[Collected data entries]

-- ==== Sys2Proof/Laws/PerInstr.lean ====
section
/-! SUPPORT. What holds of each instruction as syntax: its encoding is the one of its row of spec/opcode_table.json. -/

namespace Sys2Proof

/-- The number a command word stands for: LEN above RSV = 0 and OP (30_encoding.md R90, R95). -/
theorem commandWord_toNat (op : Nibble) (len : Nat) :
    (commandWord op len).toNat = len % 65536 * 65536 + op.toNat := by
  have hop := op.isLt
  have hlow : (0#12 ++ op : BitVec 16).toNat = op.toNat := by
    rw [BitVec.toNat_append]; simp
  have h : (0#12 ++ op : BitVec 16).toNat < 2 ^ 16 := by omega
  show (BitVec.ofNat 16 len ++ (0#12 ++ op : BitVec 16)).toNat = _
  rw [BitVec.toNat_append, ← Nat.shiftLeft_add_eq_or_of_lt h, Nat.shiftLeft_eq, BitVec.toNat_ofNat, hlow]

/-- The bits an encoding has under a mask of whole low bits: all four of a code (R81), the low `bits` of a command
word. -/
def Encoding.lowBits (e : Encoding) (bits : Nat) : Nat :=
  match e with
  | .code n => n.toNat % 2 ^ bits
  | .command w => w.toNat % 2 ^ bits

namespace Laws.EncodesItsRow

/-- The mask of an instruction's row, as its count of low bits: a code's 4, 32 where LEN must be 0, and 16 where it
is the operand (30_encoding.md R81, R91). -/
def maskBits : Instr → Nat
  | .cfg | .rsts => 32
  | .enc _ | .dec _ => 16
  | .p0 | .p1 | .p2 | .p3 | .p4 | .p5 | .p6 | .p7 => 4
  | .n0 | .n1 | .n2 | .n3 | .n4 | .n5 | .n6 | .n7 => 4

/-- The fixed bits of an instruction's row (R91, R97). -/
def matchBits : Instr → Nat
  | .p0 => 0x0 | .p1 => 0x1 | .p2 => 0x2 | .p3 => 0x3 | .p4 => 0x4 | .p5 => 0x5 | .p6 => 0x6 | .p7 => 0x7
  | .n0 => 0x8 | .n1 => 0x9 | .n2 => 0xA | .n3 => 0xB | .n4 => 0xC | .n5 => 0xD | .n6 => 0xE | .n7 => 0xF
  | .cfg => 0x00000001 | .enc _ => 0x0002 | .dec _ => 0x0003 | .rsts => 0x00000004

/-- A well-formed instruction's encoding has the fixed bits of its row. -/
def Statement (i : Instr) : Prop :=
  i.wellFormed = true → (encode i).lowBits (maskBits i) = matchBits i

theorem p0 : Statement .p0 := fun _ => rfl
theorem p1 : Statement .p1 := fun _ => rfl
theorem p2 : Statement .p2 := fun _ => rfl
theorem p3 : Statement .p3 := fun _ => rfl
theorem p4 : Statement .p4 := fun _ => rfl
theorem p5 : Statement .p5 := fun _ => rfl
theorem p6 : Statement .p6 := fun _ => rfl
theorem p7 : Statement .p7 := fun _ => rfl
theorem n0 : Statement .n0 := fun _ => rfl
theorem n1 : Statement .n1 := fun _ => rfl
theorem n2 : Statement .n2 := fun _ => rfl
theorem n3 : Statement .n3 := fun _ => rfl
theorem n4 : Statement .n4 := fun _ => rfl
theorem n5 : Statement .n5 := fun _ => rfl
theorem n6 : Statement .n6 := fun _ => rfl
theorem n7 : Statement .n7 := fun _ => rfl
theorem cfg : Statement .cfg := fun _ => rfl
theorem enc (n : Nat) : Statement (.enc n) := fun _ => by
  show (commandWord 0x2 n).toNat % 65536 = 0x2
  rw [commandWord_toNat]
  show (n % 65536 * 65536 + 2) % 65536 = 2
  omega
theorem dec (l : Nat) : Statement (.dec l) := fun _ => by
  show (commandWord 0x3 l).toNat % 65536 = 0x3
  rw [commandWord_toNat]
  show (l % 65536 * 65536 + 3) % 65536 = 3
  omega
theorem rsts : Statement .rsts := fun _ => rfl

end Laws.EncodesItsRow

end Sys2Proof
end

Action item —
Nothing should be returned except the lines from the first line of the data above through the line with "R90, R95). -/", each one exact.

Answer for the task —
-- ==== Sys2Proof/Laws/PerInstr.lean ====
section
/-! SUPPORT. What holds of each instruction as syntax: its encoding is the one of its row of spec/opcode_table.json. -/

namespace Sys2Proof

/-- The number a command word stands for: LEN above RSV = 0 and OP (30_encoding.md R90, R95). -/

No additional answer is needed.